No. But the problem is the scaling, not AVX. I can live without AVX, the problem is that when the array gets large time does not scale linearly. I have the impression that in all recursive sorts when you have very large arrays there are a few steps in which there is little or no parallelism (e.g., first levels of QuickSort, or first level of radix sort) and this kills the performance. Block indirect sort is incredibly clever in making the global key shifting completely parallel in a fine-grained way.
Regions sort has the same idea—avoid coarse parallelism on large arrays. Maybe that's the solution. But it's very specific, whereas block indirect sort is very generic.

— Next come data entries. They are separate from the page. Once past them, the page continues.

-- ==== Sys2Proof/Laws/Decode.lean ====
section
/-! SUPPORT. What each reader of Sys2Proof/Decode.lean gives on what the encoder writes, and what it has read when it gives
something. -/

namespace Sys2Proof

open Machine

theorem readBytes_append (bs rest : Bytes) : readBytes bs.length (bs ++ rest) = .ok (bs, rest) := by
  simp [readBytes]

theorem readBytes_append_of (n : Nat) (bs rest : Bytes) (h : bs.length = n) :
    readBytes n (bs ++ rest) = .ok (bs, rest) := by
  subst h; exact readBytes_append bs rest

theorem readBe_be16 (n : Nat) (rest : Bytes) (h : n < 65536) : readBe 2 (be16 n ++ rest) = .ok (n, rest) := by
  simp [readBe, readBytes_append_of 2 (be16 n) rest rfl, ofBe_be16 n h]

theorem readBe_be24 (n : Nat) (rest : Bytes) (h : n < 2 ^ 24) : readBe 3 (be24 n ++ rest) = .ok (n, rest) := by
  simp [readBe, readBytes_append_of 3 (be24 n) rest rfl, ofBe_be24 n h]

/-- How much fuel stands above the number does not matter. -/
theorem encodeHigh_fuel (k k' n : Nat) (h : n < k) (h' : n < k') : encodeHigh k n = encodeHigh k' n := by
  induction k generalizing k' n with
  | zero => omega
  | succ k ih =>
    cases k' with
    | zero => omega
    | succ k' =>
      simp only [encodeHigh]
      split
      · rfl
      · rw [ih k' (n / 128 - 1) (by omega) (by omega)]

theorem readNatFrom_high (k n : Nat) (rest : Bytes) (h : n < k) :
    readNatFrom 0 (encodeHigh k n ++ rest) = readNatFrom (n + 1) rest := by
  induction k generalizing n rest with
  | zero => omega
  | succ k ih =>
    rw [encodeHigh]
    split
    · rename_i hn
      have : (BitVec.ofNat 8 (128 + n)).toNat = 128 + n := by simp; omega
      rw [List.singleton_append, readNatFrom, this, if_neg (by omega), show 0 * 128 + (128 + n - 128) + 1 = n + 1 by omega]
    · have : (BitVec.ofNat 8 (128 + n % 128)).toNat = 128 + n % 128 := by simp; omega
      rw [List.append_assoc, ih _ _ (by omega), List.singleton_append, readNatFrom, this, if_neg (by omega),
        show (n / 128 - 1 + 1) * 128 + (128 + n % 128 - 128) + 1 = n + 1 by omega]

theorem readNat_encode (n : Nat) (rest : Bytes) : readNat (encodeNat n ++ rest) = .ok (n, rest) := by
  rw [readNat, encodeNat]
  split
  · rename_i hn
    have : (BitVec.ofNat 8 n).toNat = n := by simp; omega
    rw [List.singleton_append, readNatFrom, this, if_pos hn]
    simp
  · have : (BitVec.ofNat 8 (n % 128)).toNat = n % 128 := by simp; omega
    rw [List.append_assoc, readNatFrom_high _ _ _ (by omega), List.singleton_append, readNatFrom, this,
      if_pos (by omega), show (n / 128 - 1 + 1) * 128 + n % 128 = n by omega]

theorem readRailHigh_encode (c : Cfg) (rail : Nat) (rest : Bytes) (h : c.wideRails = true ∨ rail < 64) :
    readRailHigh c (encodeRailHigh c rail ++ rest) = .ok (rail / 64, rest) := by
  rw [readRailHigh, encodeRailHigh]
  split
  · exact readNat_encode _ _
  · rw [List.nil_append, show rail / 64 = 0 by rcases h with h | h <;> [contradiction; omega]]

theorem readByteList_encode (bs rest : Bytes) : readByteList (encodeByteList bs ++ rest) = .ok (bs, rest) := by
  rw [encodeByteList, List.append_assoc, readByteList, readNat_encode]
  exact readBytes_append bs rest

theorem readBit_encode (b : Bit) (rest : Bytes) : readBit (encodeBit b ++ rest) = .ok (b, rest) := by
  cases b <;> simp [readBit, encodeBit, readByte]

theorem readEdge_encode (e : Edge) (rest : Bytes) : readEdge (encodeEdge e :: rest) = .ok (e, rest) := by
  cases e <;> simp [readEdge, encodeEdge, readByte]

theorem readEvent_encode (e : PulseEvent) (rest : Bytes) : readEvent (encodeEvent e ++ rest) = .ok (e, rest) := by
  rw [encodeEvent, List.append_assoc, readEvent, readNat_encode]
  simp only [List.cons_append, readEdge_encode, readNat_encode]

/-- A list is read back when each of its elements is. -/
theorem readMany_encode {α : Type} (p : Reader α) (f : α → Bytes) (l : List α) (rest : Bytes)
    (h : ∀ x ∈ l, ∀ r, p (f x ++ r) = .ok (x, r)) : readMany p l.length (l.flatMap f ++ rest) = .ok (l, rest) := by
  induction l with
  | nil => simp [readMany]
  | cons x l ih =>
    rw [List.flatMap_cons, List.append_assoc, List.length_cons]
    simp only [readMany, h x (by simp), ih (fun y hy => h y (by simp [hy]))]

theorem readList_encode {α : Type} (p : Reader α) (f : α → Bytes) (l : List α) (rest : Bytes)
    (h : ∀ x ∈ l, ∀ r, p (f x ++ r) = .ok (x, r)) : readList p (encodeList f l ++ rest) = .ok (l, rest) := by
  rw [encodeList, List.append_assoc, readList, readNat_encode]
  exact readMany_encode p f l rest h

theorem readByte_ok (bs rest : Bytes) (b : Byte) (h : readByte bs = .ok (b, rest)) : bs = b :: rest := by
  cases bs with
  | nil => cases h
  | cons x xs => simp [readByte] at h; simp [h]

theorem readBytes_ok (n : Nat) (bs v rest : Bytes) (h : readBytes n bs = .ok (v, rest)) :
    v ++ rest = bs ∧ v.length = n := by
  simp only [readBytes] at h
  split at h
  · rename_i hn
    cases h
    exact ⟨List.take_append_drop n bs, by simp [hn]⟩
  · cases h

theorem readBe_ok (n v : Nat) (bs rest : Bytes) (h : readBe n bs = .ok (v, rest)) :
    ∃ w, w ++ rest = bs ∧ w.length = n ∧ ofBe w = v := by
  simp only [readBe] at h
  split at h
  · cases h
  · rename_i w r hw
    cases h
    exact ⟨w, (readBytes_ok n bs w rest hw).1, (readBytes_ok n bs w rest hw).2, rfl⟩

/-- The form of the groups that spell `acc - 1`, the groups read so far. -/
theorem readNatFrom_ok (acc v : Nat) (bs rest : Bytes) (h : readNatFrom acc bs = .ok (v, rest)) :
    (if acc = 0 then [] else encodeHigh acc (acc - 1)) ++ bs = encodeNat v ++ rest := by
  induction bs generalizing acc with
  | nil => cases h
  | cons b bs ih =>
    have hb := b.isLt
    have hof : ∀ m, m = b.toNat → BitVec.ofNat 8 m = b := by rintro m rfl; simp
    rw [readNatFrom] at h
    split at h
    · rename_i hlt
      simp only [Except.ok.injEq, Prod.mk.injEq] at h
      obtain ⟨rfl, rfl⟩ := h
      rw [encodeNat]
      by_cases h0 : acc = 0
      · rw [if_pos h0, if_pos (by omega), hof _ (by omega)]; rfl
      · rw [if_neg h0, if_neg (by omega), show (acc * 128 + b.toNat) / 128 - 1 = acc - 1 by omega, hof _ (by omega)]
        simpa using encodeHigh_fuel _ _ _ (by omega) (by omega)
    · rename_i hlt
      rw [← ih _ h, if_neg (by omega : ¬ acc * 128 + (b.toNat - 128) + 1 = 0), encodeHigh]
      by_cases h0 : acc = 0
      · rw [if_pos h0, if_pos (by omega), hof _ (by omega)]; rfl
      · rw [if_neg h0, if_neg (by omega), show (acc * 128 + (b.toNat - 128) + 1 - 1) / 128 - 1 = acc - 1 by omega, hof _ (by omega)]
        simpa using encodeHigh_fuel _ _ _ (by omega) (by omega)

theorem readNat_ok (v : Nat) (bs rest : Bytes) (h : readNat bs = .ok (v, rest)) : encodeNat v ++ rest = bs :=
  (readNatFrom_ok 0 v bs rest h).symm

/-- The high part that was read is the encoding of every index that has it. -/
theorem readRailHigh_ok (c : Cfg) (v rail : Nat) (bs rest : Bytes) (h : readRailHigh c bs = .ok (v, rest))
    (hv : rail / 64 = v) : encodeRailHigh c rail ++ rest = bs ∧ (c.wideRails = true ∨ rail < 64) := by
  subst hv
  rw [readRailHigh] at h
  rw [encodeRailHigh]
  split at h
  · rename_i hw
    rw [if_pos hw]
    exact ⟨readNat_ok _ _ _ h, .inl hw⟩
  · rename_i hw
    rw [Except.ok.injEq, Prod.mk.injEq] at h
    rw [if_neg hw]
    exact ⟨h.2.symm, .inr (by omega)⟩

theorem readBe3_ok (v : Nat) (bs rest : Bytes) (h : readBe 3 bs = .ok (v, rest)) :
    be24 v ++ rest = bs ∧ v < 2 ^ 24 := by
  obtain ⟨w, h1, h2, h3⟩ := readBe_ok 3 v bs rest h
  match w, h2 with
  | [a, b, c], _ => subst h3; rw [be24_of_bytes]; exact ⟨h1, ofBe_three_lt a b c⟩

theorem readBe2_ok (v : Nat) (bs rest : Bytes) (h : readBe 2 bs = .ok (v, rest)) :
    be16 v ++ rest = bs ∧ v < 65536 := by
  obtain ⟨w, h1, h2, h3⟩ := readBe_ok 2 v bs rest h
  match w, h2 with
  | [a, b], _ => subst h3; rw [ofBe_two, be16_of_bytes]; exact ⟨h1, by rw [← ofBe_two]; exact ofBe_two_lt a b⟩

theorem readByteList_ok (bs v rest : Bytes) (h : readByteList bs = .ok (v, rest)) : encodeByteList v ++ rest = bs := by
  simp only [readByteList] at h
  split at h
  · cases h
  · rename_i n r hn
    obtain ⟨h3, h4⟩ := readBytes_ok n r v rest h
    subst h4
    rw [encodeByteList, List.append_assoc, h3, readNat_ok _ bs r hn]

theorem readBit_ok (bs rest : Bytes) (b : Bit) (h : readBit bs = .ok (b, rest)) : encodeBit b ++ rest = bs := by
  simp only [readBit] at h
  split at h
  · cases h
  · rename_i x r hx
    have := readByte_ok _ _ _ hx
    split at h
    · cases h; simp_all [encodeBit]
    · split at h
      · cases h; simp_all [encodeBit]
      · cases h

theorem readEdge_ok (bs rest : Bytes) (e : Edge) (h : readEdge bs = .ok (e, rest)) : encodeEdge e :: rest = bs := by
  simp only [readEdge] at h
  split at h
  · cases h
  · rename_i x r hx
    have := readByte_ok _ _ _ hx
    split at h
    · cases h; simp_all [encodeEdge]
    · split at h
      · cases h; simp_all [encodeEdge]
      · cases h

theorem readEvent_ok (bs rest : Bytes) (e : PulseEvent) (h : readEvent bs = .ok (e, rest)) : encodeEvent e ++ rest = bs := by
  simp only [readEvent] at h
  split at h
  · cases h
  · rename_i t r1 h1
    split at h
    · cases h
    · rename_i edge r2 h2
      split at h
      · cases h
      · rename_i dur r3 h3
        cases h
        simp [encodeEvent, readNat_ok _ _ _ h3, readEdge_ok _ _ _ h2, readNat_ok _ _ _ h1]

/-- What `n` reads have read, when each read is the encoding of what it gives. -/
theorem readMany_ok {α : Type} (p : Reader α) (f : α → Bytes) (hp : ∀ bs r x, p bs = .ok (x, r) → f x ++ r = bs)
    (n : Nat) (bs rest : Bytes) (l : List α) (h : readMany p n bs = .ok (l, rest)) :
    l.flatMap f ++ rest = bs ∧ l.length = n := by
  induction n generalizing bs l with
  | zero => simp [readMany] at h; obtain ⟨rfl, rfl⟩ := h; simp
  | succ n ih =>
    simp only [readMany] at h
    split at h
    · cases h
    · rename_i x r hx
      split at h
      · cases h
      · rename_i xs r' hxs
        cases h
        obtain ⟨h1, h2⟩ := ih _ _ hxs
        exact ⟨by rw [List.flatMap_cons, List.append_assoc, h1, hp _ _ _ hx], by simp [h2]⟩

theorem readList_ok {α : Type} (p : Reader α) (f : α → Bytes) (hp : ∀ bs r x, p bs = .ok (x, r) → f x ++ r = bs)
    (bs rest : Bytes) (l : List α) (h : readList p bs = .ok (l, rest)) : encodeList f l ++ rest = bs := by
  simp only [readList] at h
  split at h
  · cases h
  · rename_i n r hn
    obtain ⟨h3, h4⟩ := readMany_ok p f hp n r rest l h
    subst h4
    rw [encodeList, List.append_assoc, h3, readNat_ok _ bs r hn]

/-- A constructor applied to what was read. -/
theorem mapRead_ok {α β : Type} (f : α → β) (r : Except DecodeError (α × Bytes)) (y : β) (rest : Bytes)
    (h : mapRead f r = .ok (y, rest)) : ∃ x, r = .ok (x, rest) ∧ f x = y := by
  cases r with
  | error e => cases h
  | ok v => cases h; exact ⟨v.1, rfl, rfl⟩

end Sys2Proof
end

In fact, I think that a block indirect sort using as local sort a radix sort (e.g., ska or voracious) instead of pattern-defeating quicksort could be the fastest you can get.
sexus has 40 cores but no AVX2.
Regions sort is faster than my sort, and it probably scales. Peeka sort is a reimplementation of the regions sort in Rust, but I did not manage to reach the same performance. I tried to used other fallbacks so I have another behavior, but performance are roughly the same under 1_000_000_000 elements. Concurrency in Rust has more constraints than in C++.
Another question about your needs, does the CPU 16c with AVX is slower than the sexus 40c without AVX ?
I think it's definitely slower, but I need 1TB of RAM.
I have found the problem. There was, indeed, a bug for arrays whose size is bigger than 5x10^9 I bought some RAM and now I have 96Go, so I can test roughly ~10x10^9 arrays, that is how I figure this out In the next 1.2.0 version of my crate (to be release this evening, I hope so), it is fixed. I will write a message here when I will release the new version, because I am curious of the result for your 160x10^9 array However, it still uses the AVX, but it should work anyway, just a bit slower but nothing dramatic, as it was before
I also notice, that the best number of thread is probably the number of core with its own cache memory the memory requirement makes hyperthreading (or equivalent) a bit useless maybe if your cpu with 40c has no hyperthreading, it should scale (if cache is not shared too much)
Ah, again, if you sort signed integer, there should be an upgrade possible, because, currently, the multithreaded sort is not customized by primitive types, whereas the not multithreaded sort is optimized by type. It is possible to use these optimizations on the multithreaded sort, but, you know, it takes time I maintain this crate on my personal time
Hey, no rush—I'm linking the C++ sort using the native interface and I'm perfectly happy. I reported the slowdown because it was really weird (and indeed you found a bug, so that was a useful report!).
Another thing noticed, is that I bought "slower" RAM (timing: 18 22 22 42 vs 16 19 19 39) and apparently faster RAM benefits the rayon parallel sort, probably because there are more accesses to the RAM (so it is why benchmarks are not consistent with previous version, because I have slower RAM) (benchmarks are running, it takes times...)
Yes I know, but I like challenge, it was a good one And indeed, yes, thanks for the reporting, a bug was found and fixed
I pusblish version 1.2.0 I would be very happy if you could test it on your big big array :)
Fantastic. 130 billion random keys (1TB of data) in 850s. That's two times faster than Boost's indirect block sort, four times faster than Rayon parallel PDQsort. You nailed it!
OK, admittedly I did not check that the result is correct LOL. 😂
If you want to do some testing with 1TB, I can give you access back again. Let me know...
Oh, I am so happy! I would love to do some tests with 1TB of RAM I will send you an ssh public key, but this weekend, because I have a busy week at work, thank.
Your account is still there, I just have to enable it. I need the hardware for a few days and then I'll do it.
Sorry, a student is using the hardware for this thesis. I'll let you know when it's available again...
It would be nice to have the multithreaded version to choose the number of threads. I've tried going from 2 to 40 and somewhere after 20 the sort becomes actually slower (I guess because of the cost of thread handling). Or at least some guidelines in the documentation. Thanks for a great crate!